[Data listing]:
↓

-- ==== Sys2Proof/Certificates/Slice0/Obligations.lean ====
section
/-! DEFINITION. Obligations: what is claimed of the model, each from the rules of the spec that its docstring names. -/

open Sys2Proof Sys2Proof.Machine

noncomputable section

/-- Every slot operation, of every class, that issues while its guard predicate is false leaves the whole state as it is: no
register, no memory, no fault, no access. (derived: spec/02_tile_tasks_and_supersteps.md R41) -/
def Obligations.GuardOffChangesNothing : Prop :=
  ∀ (s : State) (i : Instr), i.slotClass.isSome = true → guardOf s (foot i).guard = false → exec i s = .next s

/-- Under a true guard each latency-1 integer, logic, shift, select, immediate, handle and move form completes: its destination
holds the value of the tables of R185, R189, R190 and R191 computed from the registers as they stood before the bundle, a write
to s0 is discarded, and every other scalar register, predicate, flag, special register and byte of memory is unchanged. Under a
true guard each multiply and divide completes: for a destination other than s0 its result is set out to land 3 active cycles on
for a multiply and 12 or 20 for a divide by the classes of R302, with the value of R185 and R186 (division by zero gives -1 or
2^64 - 1 and the dividend; the most negative number over -1 gives itself and 0); for s0 nothing changes at all. (derived:
spec/09_control_and_scalar_instructions.md R184, spec/09_control_and_scalar_instructions.md R185,
spec/09_control_and_scalar_instructions.md R189, spec/09_control_and_scalar_instructions.md R190,
spec/09_control_and_scalar_instructions.md R191, spec/17_scheduling_contract.md R302, spec/09_control_and_scalar_instructions.md
R186) -/
def Obligations.IntegerResults : Prop :=
  (
  ∀ (s : State) (p d a b n k : Nat), guardOf s p = true →
    let x := sreg (here s) a
    let y := sreg (here s) b
    ∀ e ∈ [(Instr.add p d a b, x + y), (.sub p d a b, x - y), (.and p d a b, x &&& y), (.or p d a b, x ||| y),
      (.xor p d a b, x ^^^ y), (.andn p d a b, x &&& ~~~y), (.sll p d a b, x <<< (y.toNat % 64)),
      (.srl p d a b, x >>> (y.toNat % 64)), (.sra p d a b, x.sshiftRight (y.toNat % 64)), (.slli p d a n, x <<< n),
      (.srli p d a n, x >>> n), (.srai p d a n, x.sshiftRight n), (.min p d a b, if x.toInt ≤ y.toInt then x else y),
      (.max p d a b, if x.toInt ≤ y.toInt then y else x), (.minu p d a b, if x.toNat ≤ y.toNat then x else y),
      (.maxu p d a b, if x.toNat ≤ y.toNat then y else x),
      (.popc p d a, BitVec.ofNat 64 ((List.range 64).filter fun i => x.getLsbD i).length),
      (.clz p d a, BitVec.ofNat 64 (if x = 0 then 64 else 63 - x.toNat.log2)),
      (.sel p k d a b, if preg (here s) k then x else y),
      (.addi p d n, sreg (here s) d + BitVec.ofInt 64 (sextN 12 n)), (.li p d n, BitVec.ofInt 64 (sextN 12 n)),
      (.lic p d n, BitVec.ofNat 64 n), (.kconst p d n, (here s).prog.consts.getD n 0), (.hmk p d n, BitVec.ofNat 64 (n * 2 ^ 56)),
      (.hsz p d n, if (handle (here s) n).valid then BitVec.ofNat 64 ((handle (here s) n).rows * (handle (here s) n).rowb) else 0),
      (.hrow p d n, if (handle (here s) n).valid then BitVec.ofNat 64 (handle (here s) n).rowb else 0),
      (.mfpr p d, ((here s).r.p ||| 1#16).setWidth 64), (.mflc p d n, BitVec.ofNat 64 (spGet 0 (here s).r.lc n)),
      (.mfb p d n, (bReg (here s) n).setWidth 64), (.mfmm p d n, mmReg (here s) n),
      (.sysrd p d n, sysRead s (hereNo s) (here s) n)],
    ∃ t, exec e.1 s = .next t ∧ ScalarStep s t d e.2) ∧
  (
  ∀ (s : State) (p d a b : Nat), guardOf s p = true →
    let x := sreg (here s) a
    let y := sreg (here s) b
    let corner := x = BitVec.ofNat 64 (2 ^ 63) ∧ y = BitVec.ofInt 64 (-1)
    let small := fun (w : Word) => -(2 ^ 31) ≤ w.toInt ∧ w.toInt < 2 ^ 31
    let latS := if y = 0 ∨ corner ∨ (small x ∧ small y) then 12 else 20
    let latU := if y = 0 ∨ (x.toNat < 2 ^ 32 ∧ y.toNat < 2 ^ 32) then 12 else 20
    ∀ e ∈ [(Instr.mul p d a b, 3, x * y), (.mulh p d a b, 3, BitVec.ofInt 64 (x.toInt * y.toInt / 2 ^ 64)),
      (.mulhu p d a b, 3, BitVec.ofNat 64 (x.toNat * y.toNat / 2 ^ 64)),
      (.div p d a b, latS, if y = 0 then BitVec.ofInt 64 (-1) else if corner then x else BitVec.ofInt 64 (x.toInt.tdiv y.toInt)),
      (.divu p d a b, latU, if y = 0 then BitVec.ofNat 64 (2 ^ 64 - 1) else BitVec.ofNat 64 (x.toNat / y.toNat)),
      (.rem p d a b, latS, if y = 0 then x else if corner then 0 else BitVec.ofInt 64 (x.toInt - y.toInt * x.toInt.tdiv y.toInt)),
      (.remu p d a b, latU, if y = 0 then x else BitVec.ofNat 64 (x.toNat % y.toNat))],
    ∃ t, exec e.1 s = .next t ∧ if d = 0 then t = s else LateStep s t e.2.1 [.sreg d e.2.2])

/-- For each listed register number the value that a read of the control registers gives is the field layout of R180 to R183 over
the core and its task: SCR and CHECK_CTL as they stand; CORE_STATUS with ASID of the running task (0 with none), the stepping
code B1, die, quad, core and package-wide number of the core and zero in every reserved bit; PWR_CLASS; DEVTIME the whole
nanoseconds of device time, which the model counts in 1/19,000,000 ns (log 8); and HTAB0 to HTAB255 the handle table entries. As
its bundle issues under a true guard, syswr writes SCR without its reserved bits, or faults ILLEGAL_SLOT for a reserved FRND
code and leaves SCR as it is; it writes the CHK bit alone of CHECK_CTL, all of RNGS with 0 taken as 1, and the loss counters. A
sticky bit written 1 is set: the reading of log 73. (derived: spec/09_control_and_scalar_instructions.md R179,
spec/09_control_and_scalar_instructions.md R180, spec/09_control_and_scalar_instructions.md R181,
spec/09_control_and_scalar_instructions.md R182, spec/25_derailleur_and_telemetry.md R437,
spec/09_control_and_scalar_instructions.md R183) -/
def Obligations.ControlRegisters : Prop :=
  (
  ∀ (s : State) (c : Nat) (k : Core), sysRead s c k 0 = k.r.scr ∧
    (c < 192 → (∀ b, k.bind = some b → b.asid < 2 ^ 14) →
      let v := (sysRead s c k 1).toNat
      bits v 63 46 = 0 ∧ bits v 45 32 = (match k.bind with | some b => b.asid | none => 0) ∧ bits v 31 24 = 0xB1 ∧ bits v 23 18 = 0 ∧
      bits v 17 16 = c / 48 ∧ bits v 15 12 = c % 48 / 4 ∧ bits v 11 10 = c % 4 ∧ bits v 9 8 = 0 ∧ bits v 7 0 = c) ∧
    sysRead s c k 2 = k.r.check ∧
    sysRead s c k 3 = (match k.bind with
      | some b => BitVec.ofNat 64 (b.pclass + (if b.pinned then 8 else 0) + (if b.filler then 16 else 0)) | none => 0) ∧
    sysRead s c k 4 = BitVec.ofNat 64 (s.dev / 19000000) ∧ sysRead s c k 5 = k.r.rngs ∧ sysRead s c k 6 = k.r.alnLoss ∧
    sysRead s c k 7 = k.r.cvtLoss ∧ sysRead s c k 8 = BitVec.ofNat 64 k.r.pbc ∧
    sysRead s c k 9 = BitVec.ofNat 64 (k.r.depth % 65536) ∧ sysRead s c k 10 = k.r.ssn ∧
    (∀ h, h < 256 → sysRead s c k (0x100 + h) = spGet 0 k.m.htab h)) ∧
  (
  ∀ (s : State) (bu : Issue) (p a : Nat), s.issue = some bu → guardOf s p = true →
    let v := sreg (here s) a
    let set := fun (f : Regs → Regs) => wr s fun k => { k with r := f k.r }
    let frnd := v.toNat / 512 % 8
    exec (.syswr p a 0) s = .next (if frnd = 4 ∨ 6 ≤ frnd then recorded s bu 0x01 0 0 else set fun r => { r with scr := v &&& 0xFE7F#64 }) ∧
    exec (.syswr p a 2) s = .next (set fun r => { r with check := v &&& 1#64 }) ∧
    exec (.syswr p a 5) s = .next (wr { s with issue := some { bu with rngWr := true } } fun k =>
      { k with r := { k.r with rngs := if v = 0 then 1 else v } }) ∧
    exec (.syswr p a 6) s = .next (set fun r => { r with alnLoss := v }) ∧
    exec (.syswr p a 7) s = .next (set fun r => { r with cvtLoss := v }))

↑

[Directions]: All lines above from the one containing "s = .next s" to the one containing "holds the value" must be repeated exactly, both lines included, and no others.

[Reply to the task]:
  ∀ (s : State) (i : Instr), i.slotClass.isSome = true → guardOf s (foot i).guard = false → exec i s = .next s

/-- Under a true guard each latency-1 integer, logic, shift, select, immediate, handle and move form completes: its destination
holds the value of the tables of R185, R189, R190 and R191 computed from the registers as they stood before the bundle, a write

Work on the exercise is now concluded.